Filipino/a Labor and the Limits of U.S. Imperialism, 1900–20

Sunday, January 5, 2014: 12:00 PM
Washington Room 6 (Marriott Wardman Park)
Nathan E. Roberts, Wake Forest University
Nathan E Roberts
Wake Forest University
Abstract AHA 2014

Filipino/a Labor and the Limits of U.S. Imperialism, 1900-1920

This paper examines the first two decades of U.S. forestry in the Philippines. It confronts the dominant historical narrative that American machinery, modernization, and methods generated broad environmental changes in Philippine forests. By examining records of the Philippine Bureau of Forestry and scientific documents, I demonstrate that new market opportunities, traditional practices, and Filipino/a labor initiated environmental change and new trans-Pacific interest in Philippine forests.
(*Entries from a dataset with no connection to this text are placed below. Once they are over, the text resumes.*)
-- ==== Sys2Proof/Machine/Sxe.lean ====
section
/-! DEFINITION. The station exchange (R296 to R319). -/

namespace Sys2Proof.Machine

/-- Update the station exchange's record. -/
def State.setSxe (s : State) (f : SxeX → SxeX) : State := { s with sxe := f s.sxe }

/-- The cycle number of a cycle start (R298). -/
def State.cycleNumber (s : State) (at_ : Nat) : Nat := (at_ / 1000 - s.r SXE.PHASE_US) / s.r SXE.CYC_US % 2 ^ 32

/-- The code of a station state (R318). -/
def stnCode : StnState → Nat
  | .off => 0
  | .joining => 1
  | .run => 2
  | .missing => 3
  | .down => 4

/-- Payload bytes of an event about a station (R319). -/
def State.stnPay (s : State) (n cause : Nat) : List Nat := leBytes 2 n ++ [stnCode (s.stn n).st, cause]

/-- Whether an entry changes in what R311 names: MAC, WORDS_IN, WORDS_OUT or TX_OFF_US. -/
def stnChanged (a b : List (Nat × Word)) (n : Nat) : Bool :=
  stnMac a n != stnMac b n || stnIn a n != stnIn b n || stnOut a n != stnOut b n || stnTxOff a n != stnTxOff b n

/-- The input words of a station become 0. -/
def State.clearInputs (s : State) (n : Nat) : State := { s with inImg := s.inImg.filter (fun p => p.1 / 64 != n) }

/-- A station uses the POLICY and PROFILE of its entry from here on (R304, R311). -/
def State.usePolicy (s : State) (n : Nat) : State :=
  s.setStn n { s.stn n with subst := stnSubst s.sxe.table n, profile := stnProfile s.sxe.table n }

/-- A station enters JOINING (R307). -/
def State.joinStn (s : State) (n : Nat) : State :=
  (s.setStn n { s.stn n with st := .joining, q := .stale, missedRun := 0, first := false }).usePolicy n

/-- One entry changes from the old table to the new one (R311): a disabled one enters OFF, a new or changed one JOINING. -/
def State.commitEntry (old new : List (Nat × Word)) (s : State) (n : Nat) : State :=
  if !stnEn new n then
    (if stnEn old n then (s.setStn n { s.stn n with st := .off, q := .absent, missedRun := 0 }).clearInputs n else s)
  else if !stnEn old n || stnChanged old new n then s.joinStn n
  else s

/-- The staged table becomes active (R311). -/
def State.commitTable (s : State) : State :=
  if !s.on SXE.TABLE_PENDING then s
  else
    let old := s.sxe.table
    let new := s.sxe.staging
    let s := (s.setSxe (fun k => { k with table := new })).w SXE.TABLE_PENDING 0
    let s := ((stnEnabled old ++ (stnEnabled new).filter (fun n => !stnEn old n))).foldl (State.commitEntry old new) s
    s.raise 22 0 7 [0, 0, 0, 0]

/-- A frame is not sent before its cut-off (R305, R309). -/
def State.dropOut (s : State) (f : SxeFrame) : State :=
  (s.inc SXE.OUT_DROPPED).raise 22 0 4 (s.stnPay f.station 0) (leBytes 4 (s.r SXE.OUT_DROPPED + 1))

/-- R298, R300, R311: a station cycle starts, at an instant of the series and no earlier than 1 ms after ENABLE rose. Frames of the last write phase that are still queued are past their cut-off (R305). -/
def execStationCycleStart (t : Nat) (s : State) : Host.Outcome State Fault Refusal :=
  s.runK .net t fun s =>
    if !s.enabled 22 ∨ s.up < s.sxe.startAt ∨ !s.onSeries (s.r SXE.CYC_US) (s.r SXE.PHASE_US) ∨
        (!s.sxe.cut ∧ s.sxe.cycleAt = s.now) then s
    else
      let s := (s.sxe.outQ.foldl State.dropOut s).commitTable
      let now := s.now
      let s := s.setSxe (fun k => { k with cycleAt := now, inRead := true, wrote := false, cut := false, outQ := [] })
      let s := s.w SXE.CYCLE_NO (s.cycleNumber now)
      (stnEnabled s.sxe.table).foldl (fun s n => s.setStn n { s.stn n with accepted := false }) s

/-- The cause for which an INPUT frame is discarded, 0 for none (R302). -/
def State.inputCause (s : State) (f : SxeFrame) : Nat :=
  let tab := s.sxe.table
  if f.etype ≠ s.r SXE.ETHERTYPE ∨ f.version ≠ 1 ∨ f.ftype ≠ 1 ∨ f.data.length < f.words then 1
  else if 1024 ≤ f.station ∨ !stnEn tab f.station then 2
  else if f.src ≠ stnMac tab f.station then 3
  else if s.sxe.cut ∨ f.cycle.toNat ≠ s.r SXE.CYCLE_NO then 4
  else if f.words ≠ stnIn tab f.station then 5
  else if !s.sxe.inRead ∨ s.sxe.cycleAt + 1000 * s.r SXE.READ_END_US ≤ s.now then 6
  else if (s.stn f.station).accepted then 7
  else 0

/-- A frame fails a test (R302). -/
def State.inputBad (s : State) (f : SxeFrame) (c : Nat) : State :=
  let s := (s.w SXE.LAST_ERR_STN f.station).w SXE.LAST_ERR_CAUSE c
  if c = 6 then (s.inc SXE.LATE_INPUTS).raise 22 0 8 (s.stnPay f.station c)
  else (s.inc SXE.FRAME_ERRS).raise 22 0 3 (s.stnPay f.station c)

/-- ECHO of an accepted frame against the OUTPUT frame sent in the cycle before (R310). -/
def State.checkEcho (s : State) (f : SxeFrame) : State :=
  let n := f.station
  let x := s.stn n
  if x.st ≠ .run then s
  else if x.echoSkip then s.setStn n { x with echoSkip := false }
  else if x.sentIn ≠ some (f.cycle - 1) then s
  else if f.echo = f.cycle - 1 then s.setStn n { x with missRun := 0 }
  else
    let s := s.setStn n { x with missRun := x.missRun + 1, outMiss := min 0xFFFF (x.outMiss + 1) }
    if x.missRun + 1 = 8 then s.raise 22 0 6 (s.stnPay n 0) else s

/-- The paths on which copies of a frame arrived (R315). -/
def State.checkPaths (s : State) (n : Nat) (a b : Bool) : State :=
  let x := { s.stn n with pathA := a, pathB := b }
  if a && b then s.setStn n { x with onePath := 0, degraded := false }
  else if x.st ≠ .run then s.setStn n x
  else
    let k := x.onePath + 1
    let s := s.setStn n { x with onePath := k, degraded := x.degraded || decide (16 ≤ k) }
    if 16 ≤ k ∧ !x.degraded then s.raise 22 0 5 (s.stnPay n 0) else s

/-- R297, R302, R303: an INPUT frame is tested, and accepted or discarded. -/
def execInputFrameRx (t : Nat) (f : SxeFrame) (pathA pathB : Bool) (s : State) : Host.Outcome State Fault Refusal :=
  s.runK .net t fun s =>
    if !s.enabled 22 then s
    else
      let c := s.inputCause f
      if c ≠ 0 then s.inputBad f c
      else
        let s := { s with inImg := ssets 0 s.inImg (64 * f.station) (f.data.take f.words ++ List.replicate (64 - f.words) 0) }
        let s := (s.checkEcho f).checkPaths f.station pathA pathB
        s.setStn f.station { s.stn f.station with
          q := .fresh, accepted := true, inFlags := f.flags.setWidth 4, echoLast := f.echo, lastCycle := some f.cycle }

/-- A station's state at a read end (R307). -/
def State.readEndStn (s : State) (n : Nat) : State :=
  let x := s.stn n
  if x.accepted then
    let up := x.st != .run && x.st != .missing
    let s := s.setStn n { x with st := .run, q := .fresh, missedRun := 0, first := x.first || up,
                                 echoSkip := x.echoSkip || x.st != .run }
    if up then s.raise 22 0 2 (s.stnPay n 0) else s
  else
    let x := { x with q := .stale, missedTotal := min 0xFFFF (x.missedTotal + 1), onePath := 0 }
    let m := if x.st = .run then 1 else min 255 (x.missedRun + 1)
    match x.st with
    | .run | .missing =>
      let down := decide (stnLoss s.sxe.table n ≤ m)
      let s' := s.setStn n { x with st := if down then .down else .missing, missedRun := m }
      let s' := if x.st = .run then s'.raise 22 0 0 (s'.stnPay n 0) else s'
      if down then s'.raise 22 0 1 (s'.stnPay n 0) else s'
    | _ => s.setStn n x

/-- R303, R307, R311, R312: the read phase closes; a changed policy and written profiles take effect. -/
def execReadEnd (t : Nat) (s : State) : Host.Outcome State Fault Refusal :=
  s.runK .net t fun s =>
    if !s.enabled 22 ∨ s.sxe.cut ∨ !s.sxe.inRead ∨ s.now < s.sxe.cycleAt + 1000 * s.r SXE.READ_END_US then s
    else
      let s := s.setSxe (fun k => { k with inRead := false, prof := k.profNew })
      (stnEnabled s.sxe.table).foldl (fun s n => (s.usePolicy n).readEndStn n) s

/-- The source address of SXE frames: PAIR_MAC in a pair (R495). -/
def State.sxeMac (s : State) : Nat :=
  if s.on DCH.PAIR_EN then s.r DCH.PAIR_MAC_LO + 2 ^ 32 * s.r DCH.PAIR_MAC_HI else Config.ownMac.toNat

/-- The OUTPUT frame of a station (R305, R314); a forced word is sent as forced (R282). -/
def State.outputFrame (s : State) (n : Nat) : SxeFrame :=
  let x := s.stn n
  let k := stnOut s.sxe.table n
  { ftype := 2, station := n, cycle := BitVec.ofNat 32 (s.r SXE.CYCLE_NO), time := s.sxe.cycleAt + 1000 * s.r SXE.APPLY_US,
    flags := if x.first then 1 else 0, echo := x.lastCycle.getD 0xFFFFFFFF, dst := stnMac s.sxe.table n, src := s.sxeMac,
    etype := s.r SXE.ETHERTYPE, words := k,
    data := (List.range k).map (fun w => s.forceWord 9 (32 * n + w) (s.soWord (32 * n + w))) }

/-- The CONFIG frame of a station (R314). -/
def State.configFrame (s : State) (n : Nat) : SxeFrame :=
  { ftype := 3, station := n, cycle := BitVec.ofNat 32 (s.r SXE.CYCLE_NO), time := s.sxe.cycleAt,
    dst := stnMac s.sxe.table n, src := s.sxeMac, etype := s.r SXE.ETHERTYPE, words := 8,
    data := [s.r SXE.CYC_US, s.r SXE.PHASE_US, stnTxOff s.sxe.table n, s.r SXE.READ_END_US, s.r SXE.APPLY_US,
      stnIn s.sxe.table n + 256 * stnOut s.sxe.table n, s.r SXE.STATION_TMO_MS, 0].map (BitVec.ofNat 32) }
After 1900, Americans established the narrative that U.S. methods and machinery were modernizing the Philippine timber and lumber industries. Historians have largely accepted this narrative in order to criticize U.S. imperialism for subsequent Philippine deforestation. However, more than American initiative, Filipino/as sought out new market opportunities and used traditional methods to bring Philippine forest products to international markets. This perspective illuminates some limits to U.S. imperialism. It suggests social and environmental consequences emerged beyond those limits that resource managers lacked the ability to either anticipate or control.